▸ WORK TASK: Scan the data. Collect each line that contains the word "setBank".

##### SUPPLIED RECORDS

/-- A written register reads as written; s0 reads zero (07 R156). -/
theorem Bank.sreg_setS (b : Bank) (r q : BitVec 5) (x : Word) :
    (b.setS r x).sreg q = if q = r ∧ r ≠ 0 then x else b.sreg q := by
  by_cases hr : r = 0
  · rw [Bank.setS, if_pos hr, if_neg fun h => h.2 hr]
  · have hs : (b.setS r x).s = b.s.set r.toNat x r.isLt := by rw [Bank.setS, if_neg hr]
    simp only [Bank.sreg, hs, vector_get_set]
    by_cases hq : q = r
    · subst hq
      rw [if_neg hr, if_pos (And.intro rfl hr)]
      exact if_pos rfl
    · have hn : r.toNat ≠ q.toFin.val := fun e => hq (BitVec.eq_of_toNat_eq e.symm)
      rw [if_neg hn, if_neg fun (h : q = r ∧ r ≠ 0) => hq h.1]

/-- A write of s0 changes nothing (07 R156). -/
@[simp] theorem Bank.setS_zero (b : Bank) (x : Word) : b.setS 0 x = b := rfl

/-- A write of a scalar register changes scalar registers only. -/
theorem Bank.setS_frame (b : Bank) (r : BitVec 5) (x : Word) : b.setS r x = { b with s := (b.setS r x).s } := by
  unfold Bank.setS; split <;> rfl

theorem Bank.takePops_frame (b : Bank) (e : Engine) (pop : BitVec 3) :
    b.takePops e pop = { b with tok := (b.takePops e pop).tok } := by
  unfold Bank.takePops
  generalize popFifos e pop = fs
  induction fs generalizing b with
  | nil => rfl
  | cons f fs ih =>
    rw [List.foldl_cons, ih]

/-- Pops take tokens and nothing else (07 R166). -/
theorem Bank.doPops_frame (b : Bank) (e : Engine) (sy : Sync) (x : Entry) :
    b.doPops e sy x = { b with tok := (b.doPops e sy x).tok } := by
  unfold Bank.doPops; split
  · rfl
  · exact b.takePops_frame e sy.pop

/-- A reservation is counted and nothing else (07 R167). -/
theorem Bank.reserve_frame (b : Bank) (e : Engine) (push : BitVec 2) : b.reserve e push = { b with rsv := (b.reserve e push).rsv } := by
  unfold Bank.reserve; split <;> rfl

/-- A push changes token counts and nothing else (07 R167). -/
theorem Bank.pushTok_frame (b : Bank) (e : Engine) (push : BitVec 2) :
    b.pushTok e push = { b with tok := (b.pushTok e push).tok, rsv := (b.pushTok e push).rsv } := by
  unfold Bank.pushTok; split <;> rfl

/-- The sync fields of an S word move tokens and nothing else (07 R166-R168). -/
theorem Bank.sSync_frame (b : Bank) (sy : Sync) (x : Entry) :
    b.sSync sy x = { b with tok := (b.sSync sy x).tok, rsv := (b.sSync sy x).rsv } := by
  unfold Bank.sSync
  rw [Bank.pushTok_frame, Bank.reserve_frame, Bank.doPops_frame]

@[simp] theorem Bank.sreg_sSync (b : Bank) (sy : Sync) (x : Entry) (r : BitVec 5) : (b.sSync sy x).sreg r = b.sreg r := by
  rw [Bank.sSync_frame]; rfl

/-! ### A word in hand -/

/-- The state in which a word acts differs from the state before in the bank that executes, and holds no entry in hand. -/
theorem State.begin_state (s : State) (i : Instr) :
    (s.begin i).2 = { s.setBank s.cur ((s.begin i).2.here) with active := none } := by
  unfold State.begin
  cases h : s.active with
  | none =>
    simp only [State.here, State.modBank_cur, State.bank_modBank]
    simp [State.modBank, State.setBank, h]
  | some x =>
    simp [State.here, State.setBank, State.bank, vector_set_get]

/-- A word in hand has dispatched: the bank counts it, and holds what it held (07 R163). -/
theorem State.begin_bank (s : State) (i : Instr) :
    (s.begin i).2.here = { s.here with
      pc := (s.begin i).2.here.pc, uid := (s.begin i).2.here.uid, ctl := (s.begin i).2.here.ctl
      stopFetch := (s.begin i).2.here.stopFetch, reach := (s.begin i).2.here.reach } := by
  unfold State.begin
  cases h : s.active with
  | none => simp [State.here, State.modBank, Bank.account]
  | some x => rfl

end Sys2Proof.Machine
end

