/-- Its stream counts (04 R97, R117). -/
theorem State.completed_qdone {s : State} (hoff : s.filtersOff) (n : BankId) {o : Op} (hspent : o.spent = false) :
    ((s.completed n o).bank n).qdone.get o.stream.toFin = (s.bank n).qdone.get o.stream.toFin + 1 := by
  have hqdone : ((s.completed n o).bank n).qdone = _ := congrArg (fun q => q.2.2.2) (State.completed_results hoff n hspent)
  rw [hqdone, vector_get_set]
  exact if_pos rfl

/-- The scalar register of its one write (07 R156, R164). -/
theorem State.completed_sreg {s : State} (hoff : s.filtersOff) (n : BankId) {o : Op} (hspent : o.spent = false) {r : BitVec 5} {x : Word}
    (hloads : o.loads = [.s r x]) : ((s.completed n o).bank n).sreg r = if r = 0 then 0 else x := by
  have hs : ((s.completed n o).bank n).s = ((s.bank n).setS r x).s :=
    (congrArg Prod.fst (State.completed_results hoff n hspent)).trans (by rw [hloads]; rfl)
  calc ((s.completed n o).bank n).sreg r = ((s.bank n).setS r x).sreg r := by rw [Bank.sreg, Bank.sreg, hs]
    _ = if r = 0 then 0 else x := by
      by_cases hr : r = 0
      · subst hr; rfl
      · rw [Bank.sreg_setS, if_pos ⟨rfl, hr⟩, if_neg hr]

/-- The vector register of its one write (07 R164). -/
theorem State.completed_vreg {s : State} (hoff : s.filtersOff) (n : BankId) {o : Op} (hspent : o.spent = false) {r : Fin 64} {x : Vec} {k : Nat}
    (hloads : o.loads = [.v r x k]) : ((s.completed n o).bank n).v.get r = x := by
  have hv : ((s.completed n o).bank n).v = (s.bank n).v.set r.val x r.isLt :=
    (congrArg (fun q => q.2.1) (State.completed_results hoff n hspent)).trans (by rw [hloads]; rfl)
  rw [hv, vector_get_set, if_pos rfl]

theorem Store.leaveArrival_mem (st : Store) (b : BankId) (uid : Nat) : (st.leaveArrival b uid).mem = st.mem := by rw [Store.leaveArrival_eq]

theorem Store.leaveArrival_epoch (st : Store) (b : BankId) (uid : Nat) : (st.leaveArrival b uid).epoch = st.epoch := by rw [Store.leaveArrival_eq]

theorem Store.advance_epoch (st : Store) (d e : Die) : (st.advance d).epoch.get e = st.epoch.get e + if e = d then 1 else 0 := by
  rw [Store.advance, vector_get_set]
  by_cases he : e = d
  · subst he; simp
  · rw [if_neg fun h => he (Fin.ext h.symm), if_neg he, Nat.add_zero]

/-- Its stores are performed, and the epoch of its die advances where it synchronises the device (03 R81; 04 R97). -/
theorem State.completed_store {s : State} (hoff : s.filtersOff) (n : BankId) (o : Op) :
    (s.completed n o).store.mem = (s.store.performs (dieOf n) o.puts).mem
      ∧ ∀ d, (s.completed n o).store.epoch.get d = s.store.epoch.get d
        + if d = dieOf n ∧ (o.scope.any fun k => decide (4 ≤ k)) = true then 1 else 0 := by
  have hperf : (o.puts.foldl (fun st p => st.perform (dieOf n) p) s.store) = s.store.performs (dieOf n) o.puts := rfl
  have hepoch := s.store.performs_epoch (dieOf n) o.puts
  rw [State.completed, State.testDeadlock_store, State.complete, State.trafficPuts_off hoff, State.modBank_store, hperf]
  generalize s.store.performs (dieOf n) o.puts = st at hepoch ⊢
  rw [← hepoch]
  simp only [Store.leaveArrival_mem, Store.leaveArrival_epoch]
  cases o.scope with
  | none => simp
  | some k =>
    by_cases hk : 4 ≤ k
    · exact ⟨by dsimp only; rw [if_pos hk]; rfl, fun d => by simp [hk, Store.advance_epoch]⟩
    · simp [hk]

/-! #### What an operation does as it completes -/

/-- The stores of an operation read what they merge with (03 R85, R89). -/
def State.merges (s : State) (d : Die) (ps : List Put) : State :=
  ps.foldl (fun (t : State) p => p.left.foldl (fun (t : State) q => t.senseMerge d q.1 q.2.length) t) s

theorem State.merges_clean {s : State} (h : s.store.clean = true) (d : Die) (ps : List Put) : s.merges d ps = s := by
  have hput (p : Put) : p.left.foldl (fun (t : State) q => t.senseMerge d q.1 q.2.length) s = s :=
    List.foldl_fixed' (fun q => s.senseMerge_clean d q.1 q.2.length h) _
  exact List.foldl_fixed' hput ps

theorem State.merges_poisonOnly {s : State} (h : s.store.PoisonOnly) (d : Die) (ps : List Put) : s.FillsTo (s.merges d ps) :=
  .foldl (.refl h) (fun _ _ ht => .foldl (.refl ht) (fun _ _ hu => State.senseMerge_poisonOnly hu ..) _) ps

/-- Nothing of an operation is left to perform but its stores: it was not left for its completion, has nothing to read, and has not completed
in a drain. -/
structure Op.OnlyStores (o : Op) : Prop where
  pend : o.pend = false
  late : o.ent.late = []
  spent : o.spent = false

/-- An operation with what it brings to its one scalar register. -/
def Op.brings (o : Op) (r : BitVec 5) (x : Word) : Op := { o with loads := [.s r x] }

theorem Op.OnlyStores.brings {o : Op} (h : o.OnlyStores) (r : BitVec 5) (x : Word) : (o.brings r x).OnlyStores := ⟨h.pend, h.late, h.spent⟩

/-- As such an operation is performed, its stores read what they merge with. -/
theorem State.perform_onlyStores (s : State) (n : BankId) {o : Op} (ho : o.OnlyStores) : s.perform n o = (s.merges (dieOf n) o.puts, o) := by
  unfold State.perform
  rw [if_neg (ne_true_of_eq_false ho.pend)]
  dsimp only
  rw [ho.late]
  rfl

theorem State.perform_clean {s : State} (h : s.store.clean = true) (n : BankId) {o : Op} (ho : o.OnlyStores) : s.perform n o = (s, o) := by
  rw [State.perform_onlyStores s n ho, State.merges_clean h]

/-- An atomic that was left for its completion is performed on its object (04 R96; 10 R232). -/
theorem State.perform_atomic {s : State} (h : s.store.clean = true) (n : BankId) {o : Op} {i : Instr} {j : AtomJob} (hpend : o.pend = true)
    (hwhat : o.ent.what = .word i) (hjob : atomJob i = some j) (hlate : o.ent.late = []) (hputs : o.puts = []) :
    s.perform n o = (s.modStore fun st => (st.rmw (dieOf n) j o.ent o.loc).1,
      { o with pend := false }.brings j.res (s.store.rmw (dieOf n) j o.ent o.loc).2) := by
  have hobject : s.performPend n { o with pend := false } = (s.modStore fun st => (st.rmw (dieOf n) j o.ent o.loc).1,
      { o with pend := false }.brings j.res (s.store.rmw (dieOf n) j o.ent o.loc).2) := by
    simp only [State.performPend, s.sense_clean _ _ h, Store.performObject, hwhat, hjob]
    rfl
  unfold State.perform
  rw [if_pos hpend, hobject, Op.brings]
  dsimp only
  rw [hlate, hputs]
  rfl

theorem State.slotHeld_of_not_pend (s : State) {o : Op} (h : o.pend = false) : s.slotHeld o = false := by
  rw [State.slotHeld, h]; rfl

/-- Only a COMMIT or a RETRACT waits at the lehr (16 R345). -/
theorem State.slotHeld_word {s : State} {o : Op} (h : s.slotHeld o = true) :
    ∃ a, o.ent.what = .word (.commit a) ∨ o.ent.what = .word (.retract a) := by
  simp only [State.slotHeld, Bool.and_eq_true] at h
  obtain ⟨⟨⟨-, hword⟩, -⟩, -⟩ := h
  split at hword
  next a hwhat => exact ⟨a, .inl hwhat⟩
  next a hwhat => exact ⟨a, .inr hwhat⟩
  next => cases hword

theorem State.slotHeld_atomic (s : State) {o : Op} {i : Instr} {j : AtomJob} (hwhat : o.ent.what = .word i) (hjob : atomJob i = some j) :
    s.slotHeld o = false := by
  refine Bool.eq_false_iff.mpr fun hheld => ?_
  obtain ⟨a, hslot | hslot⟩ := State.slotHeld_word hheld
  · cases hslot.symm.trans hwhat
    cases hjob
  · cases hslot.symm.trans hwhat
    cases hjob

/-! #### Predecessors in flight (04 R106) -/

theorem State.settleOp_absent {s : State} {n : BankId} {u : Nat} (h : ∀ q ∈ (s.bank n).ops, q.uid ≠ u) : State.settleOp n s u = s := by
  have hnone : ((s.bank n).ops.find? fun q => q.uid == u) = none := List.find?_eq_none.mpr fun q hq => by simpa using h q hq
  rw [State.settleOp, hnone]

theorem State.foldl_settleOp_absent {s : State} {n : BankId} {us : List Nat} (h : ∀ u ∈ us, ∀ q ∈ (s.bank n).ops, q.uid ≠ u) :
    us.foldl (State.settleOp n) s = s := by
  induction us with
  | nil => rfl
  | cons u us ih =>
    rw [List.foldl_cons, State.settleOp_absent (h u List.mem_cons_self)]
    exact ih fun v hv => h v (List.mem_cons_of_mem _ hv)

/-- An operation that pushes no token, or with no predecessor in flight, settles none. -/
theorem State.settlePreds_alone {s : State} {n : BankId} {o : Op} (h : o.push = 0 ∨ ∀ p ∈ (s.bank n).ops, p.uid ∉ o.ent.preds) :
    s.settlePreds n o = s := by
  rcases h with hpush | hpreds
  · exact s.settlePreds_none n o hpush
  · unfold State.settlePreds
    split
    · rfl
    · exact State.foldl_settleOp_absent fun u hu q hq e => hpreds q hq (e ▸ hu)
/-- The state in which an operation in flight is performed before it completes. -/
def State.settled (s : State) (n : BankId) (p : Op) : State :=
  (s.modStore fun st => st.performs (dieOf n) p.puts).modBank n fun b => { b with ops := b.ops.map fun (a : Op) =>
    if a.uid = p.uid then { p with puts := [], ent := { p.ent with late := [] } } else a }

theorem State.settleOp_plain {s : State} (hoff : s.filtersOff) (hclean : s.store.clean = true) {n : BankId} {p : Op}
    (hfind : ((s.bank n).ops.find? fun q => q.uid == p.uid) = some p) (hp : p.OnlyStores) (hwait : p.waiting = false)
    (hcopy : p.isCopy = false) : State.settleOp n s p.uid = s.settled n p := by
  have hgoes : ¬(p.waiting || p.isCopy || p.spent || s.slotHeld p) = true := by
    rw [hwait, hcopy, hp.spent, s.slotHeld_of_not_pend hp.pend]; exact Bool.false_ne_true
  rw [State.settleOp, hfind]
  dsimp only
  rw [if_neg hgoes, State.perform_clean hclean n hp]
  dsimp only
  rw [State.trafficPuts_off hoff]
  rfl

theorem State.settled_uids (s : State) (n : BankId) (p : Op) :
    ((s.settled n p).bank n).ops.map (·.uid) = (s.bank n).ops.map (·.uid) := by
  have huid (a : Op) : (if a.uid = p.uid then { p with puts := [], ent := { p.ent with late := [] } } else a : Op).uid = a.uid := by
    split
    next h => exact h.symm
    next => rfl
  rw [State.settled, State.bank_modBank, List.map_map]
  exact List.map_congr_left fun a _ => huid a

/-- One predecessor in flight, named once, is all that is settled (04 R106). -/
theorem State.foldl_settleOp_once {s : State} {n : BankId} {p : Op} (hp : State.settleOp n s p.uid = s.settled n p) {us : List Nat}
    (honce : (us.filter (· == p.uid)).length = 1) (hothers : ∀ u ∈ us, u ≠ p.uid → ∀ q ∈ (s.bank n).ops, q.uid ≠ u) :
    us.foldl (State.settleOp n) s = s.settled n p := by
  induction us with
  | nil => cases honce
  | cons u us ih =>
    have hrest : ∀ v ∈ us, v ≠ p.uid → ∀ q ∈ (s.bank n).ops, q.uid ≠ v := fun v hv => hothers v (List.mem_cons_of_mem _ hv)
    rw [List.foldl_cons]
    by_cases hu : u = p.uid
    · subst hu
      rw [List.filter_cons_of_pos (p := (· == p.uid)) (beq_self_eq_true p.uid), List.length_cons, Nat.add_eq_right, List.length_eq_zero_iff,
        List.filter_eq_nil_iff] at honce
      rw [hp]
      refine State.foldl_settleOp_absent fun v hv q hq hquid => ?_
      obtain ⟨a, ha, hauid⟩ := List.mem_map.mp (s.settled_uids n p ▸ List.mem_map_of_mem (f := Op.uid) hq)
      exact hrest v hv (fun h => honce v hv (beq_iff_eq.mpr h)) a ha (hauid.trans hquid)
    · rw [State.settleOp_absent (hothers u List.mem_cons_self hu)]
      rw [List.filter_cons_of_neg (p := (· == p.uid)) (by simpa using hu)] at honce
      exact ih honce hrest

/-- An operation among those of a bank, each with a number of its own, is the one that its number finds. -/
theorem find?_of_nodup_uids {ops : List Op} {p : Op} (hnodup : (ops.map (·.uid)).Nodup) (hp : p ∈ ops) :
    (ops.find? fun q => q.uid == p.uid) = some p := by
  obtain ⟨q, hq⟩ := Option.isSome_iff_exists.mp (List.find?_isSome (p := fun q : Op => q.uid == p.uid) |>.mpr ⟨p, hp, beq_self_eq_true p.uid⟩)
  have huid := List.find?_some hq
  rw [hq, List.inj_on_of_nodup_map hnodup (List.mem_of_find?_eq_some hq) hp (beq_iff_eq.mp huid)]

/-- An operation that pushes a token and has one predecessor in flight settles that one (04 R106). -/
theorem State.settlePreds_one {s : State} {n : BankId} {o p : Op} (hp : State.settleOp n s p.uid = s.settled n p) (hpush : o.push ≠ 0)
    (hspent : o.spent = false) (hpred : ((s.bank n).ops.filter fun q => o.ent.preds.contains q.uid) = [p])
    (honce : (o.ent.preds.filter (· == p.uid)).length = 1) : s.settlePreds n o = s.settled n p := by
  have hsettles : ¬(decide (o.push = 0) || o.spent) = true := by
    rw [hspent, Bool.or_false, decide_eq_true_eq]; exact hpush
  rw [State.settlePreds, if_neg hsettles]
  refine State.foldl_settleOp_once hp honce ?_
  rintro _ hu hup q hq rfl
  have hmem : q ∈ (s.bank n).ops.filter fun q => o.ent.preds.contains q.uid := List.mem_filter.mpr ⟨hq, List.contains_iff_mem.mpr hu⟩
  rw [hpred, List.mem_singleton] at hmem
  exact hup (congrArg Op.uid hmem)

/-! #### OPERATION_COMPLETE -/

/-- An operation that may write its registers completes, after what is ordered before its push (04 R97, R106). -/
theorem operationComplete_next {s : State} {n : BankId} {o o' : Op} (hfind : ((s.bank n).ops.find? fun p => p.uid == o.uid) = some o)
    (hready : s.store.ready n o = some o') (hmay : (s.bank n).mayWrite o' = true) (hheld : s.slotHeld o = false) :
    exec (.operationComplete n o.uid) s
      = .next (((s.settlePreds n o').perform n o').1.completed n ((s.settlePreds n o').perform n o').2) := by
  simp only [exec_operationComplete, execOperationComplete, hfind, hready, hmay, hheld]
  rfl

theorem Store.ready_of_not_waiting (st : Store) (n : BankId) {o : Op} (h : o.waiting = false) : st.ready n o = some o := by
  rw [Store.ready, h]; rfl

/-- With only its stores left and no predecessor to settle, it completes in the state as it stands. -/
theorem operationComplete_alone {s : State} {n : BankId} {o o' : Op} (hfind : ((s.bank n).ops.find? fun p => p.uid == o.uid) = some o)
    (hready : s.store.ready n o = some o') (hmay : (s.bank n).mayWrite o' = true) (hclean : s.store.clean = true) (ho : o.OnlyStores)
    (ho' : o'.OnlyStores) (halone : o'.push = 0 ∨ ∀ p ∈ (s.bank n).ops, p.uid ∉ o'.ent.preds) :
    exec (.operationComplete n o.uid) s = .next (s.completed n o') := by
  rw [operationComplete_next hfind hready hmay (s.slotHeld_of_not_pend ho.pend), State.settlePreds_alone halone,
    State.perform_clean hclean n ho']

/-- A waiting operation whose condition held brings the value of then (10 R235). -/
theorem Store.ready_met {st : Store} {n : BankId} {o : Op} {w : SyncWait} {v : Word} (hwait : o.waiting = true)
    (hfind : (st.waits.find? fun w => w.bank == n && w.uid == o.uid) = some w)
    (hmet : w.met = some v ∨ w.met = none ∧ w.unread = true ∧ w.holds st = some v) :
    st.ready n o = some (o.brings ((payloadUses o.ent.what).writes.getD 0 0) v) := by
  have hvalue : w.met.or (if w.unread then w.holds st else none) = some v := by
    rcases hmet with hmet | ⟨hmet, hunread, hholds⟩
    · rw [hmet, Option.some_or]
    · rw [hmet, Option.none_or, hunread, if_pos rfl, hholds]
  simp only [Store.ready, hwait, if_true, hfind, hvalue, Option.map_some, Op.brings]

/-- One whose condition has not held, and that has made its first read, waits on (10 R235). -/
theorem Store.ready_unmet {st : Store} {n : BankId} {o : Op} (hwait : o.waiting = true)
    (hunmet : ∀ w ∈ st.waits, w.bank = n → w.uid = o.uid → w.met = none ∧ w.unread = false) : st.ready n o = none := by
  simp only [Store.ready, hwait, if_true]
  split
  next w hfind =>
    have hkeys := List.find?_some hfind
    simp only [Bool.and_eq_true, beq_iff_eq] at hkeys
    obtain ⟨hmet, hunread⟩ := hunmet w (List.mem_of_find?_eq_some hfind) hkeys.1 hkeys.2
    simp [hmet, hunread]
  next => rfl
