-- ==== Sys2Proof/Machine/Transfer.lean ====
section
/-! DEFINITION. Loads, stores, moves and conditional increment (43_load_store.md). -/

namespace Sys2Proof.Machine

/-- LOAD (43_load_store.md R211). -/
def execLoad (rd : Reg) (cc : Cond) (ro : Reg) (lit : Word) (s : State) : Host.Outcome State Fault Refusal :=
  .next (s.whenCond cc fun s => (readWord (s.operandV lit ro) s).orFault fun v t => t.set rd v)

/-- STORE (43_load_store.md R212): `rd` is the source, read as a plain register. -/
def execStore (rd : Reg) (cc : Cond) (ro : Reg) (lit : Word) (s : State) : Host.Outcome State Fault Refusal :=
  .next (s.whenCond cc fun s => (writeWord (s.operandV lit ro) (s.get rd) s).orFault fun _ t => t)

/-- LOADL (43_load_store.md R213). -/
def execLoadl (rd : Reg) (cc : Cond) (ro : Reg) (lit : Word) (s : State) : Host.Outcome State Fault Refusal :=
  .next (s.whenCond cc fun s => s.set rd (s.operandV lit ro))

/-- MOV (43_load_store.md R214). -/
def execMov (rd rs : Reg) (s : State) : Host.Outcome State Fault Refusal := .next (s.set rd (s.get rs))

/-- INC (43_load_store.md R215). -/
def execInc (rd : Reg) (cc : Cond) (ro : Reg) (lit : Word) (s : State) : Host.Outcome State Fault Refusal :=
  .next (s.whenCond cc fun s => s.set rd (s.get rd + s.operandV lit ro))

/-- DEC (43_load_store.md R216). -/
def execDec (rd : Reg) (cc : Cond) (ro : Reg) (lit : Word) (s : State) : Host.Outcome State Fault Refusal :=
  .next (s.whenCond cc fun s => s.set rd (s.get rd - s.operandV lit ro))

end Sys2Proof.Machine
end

##########

▸ WRITTEN ANSWER:
    (s.begin i).2 = { s.setBank s.cur ((s.begin i).2.here) with active := none } := by
    simp [State.modBank, State.setBank, h]
    simp [State.here, State.setBank, State.bank, vector_set_get]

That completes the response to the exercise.